I think the easiest thing for you to do is to add another column to your data.frame using as.integer
i.e.

obs <- read.delim('/your/data/observations.tsv')
obs$posture.int <- as.integer(obs$posture.factor)
obs$reading[obs$posture.int == 2]


but Hansr's solution will work too and is probably less typing if you have character data.

kuwisdelu
May 8, 2011, 07:30 PM
Isn't it easier to work with single numerals than character strings? I don't really know that answer in R. I've used minitab, and 1 is a lot easier than saying 'left lateral recumbency', or even LLR.

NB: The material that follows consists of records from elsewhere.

-- ==== Sys2Proof/Tests/Slice0.lean ====
section
/-! SUPPORT. Tests of this row's own: each expected result is taken from the spec's encodings and vectors
(spec/95_test_vectors.md), none from the model. -/

namespace Sys2Proof.Tests

open Sys2Proof.Machine

/-! WellFormed smoke: one ill-formed term for each check (rule R107). -/

theorem test_wf_rmw_counter : Instr.wf (.rmw .timCnt 1#32 1#32) = false := by decide
theorem test_wf_rmw_value_outside : Instr.wf (.rmw .rccCr 1#32 2#32) = false := by decide
theorem test_wf_wr_counter : Instr.wf (.wr .timCnt 5#32) = false := by decide
theorem test_wf_pollEq_value_outside : Instr.wf (.pollEq .rccCr 1#32 2#32) = false := by decide
theorem test_wf_pollGe_other_register : Instr.wf (.pollGe .rccCr) = false := by decide

/-! Decoding: one word per row, written out from the field positions of rules R101 and R102 (95 V6, V13). -/

/-- opc 0001, reg 0001, a = bit 16, b = bit 16 (95 V6). -/
theorem test_decode_rmw :
    decodeMicroOp (0b0001#4 ++ 0b0001#4 ++ 0x00010000#32 ++ 0x00010000#32) =
      .ok (.rmw .rccCr 0x00010000#32 0x00010000#32) := by decide
/-- opc 0010, reg 1010, a = 0, b = 0x5F (95 V6). -/
theorem test_decode_wr :
    decodeMicroOp (0b0010#4 ++ 0b1010#4 ++ 0#32 ++ 0x0000005F#32) = .ok (.wr .timPsc 0x0000005F#32) := by decide
/-- opc 0011, reg 0011, a = 0xC, b = 0x8 (95 V6). -/
theorem test_decode_pollEq :
    decodeMicroOp (0b0011#4 ++ 0b0011#4 ++ 0x0000000C#32 ++ 0x00000008#32) =
      .ok (.pollEq .rccCfgr 0x0000000C#32 0x00000008#32) := by decide
/-- opc 0100, reg 1001 (95 V6). -/
theorem test_decode_pollGe :
    decodeMicroOp (0b0100#4 ++ 0b1001#4 ++ 0#32 ++ 0#32) = .ok (.pollGe .timCnt) := by decide
/-- opc 1111, all else 0 (95 V6). -/
theorem test_decode_endProg : decodeMicroOp (0b1111#4 ++ 0#4 ++ 0#32 ++ 0#32) = .ok .endProg := by decide
/-- op 0001 with any argument (95 V13). -/
theorem test_decode_init : decodeCommand (0b0001#4 ++ 0xDEADBEEF#32) = .ok (.init 0xDEADBEEF#32) := by decide
/-- op 0010, argument 1000 (95 V13). -/
theorem test_decode_delay : decodeCommand (0b0010#4 ++ 0x000003E8#32) = .ok (.delay 1000#32) := by decide
/-- op 0011 (95 V13). -/
theorem test_decode_cpuf : decodeCommand (0b0011#4 ++ 0#32) = .ok (.cpuf 0#32) := by decide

As AlmostThere suggests, you want your code to be as readable as possible. Using "red," "green," and "blue" as variable names may be very slightly more typing, but it's a lot more clear what you're doing and what you're model is than if you used "1", "2", and "3."

Furthermore, R will use character variables as factors (categorical/class variables) by default. If you change them to integers, you'll have to remember you tell R to use them as factors rather than numeric variables.

I'd suggest you just keep them as character variables and not change them to numeric.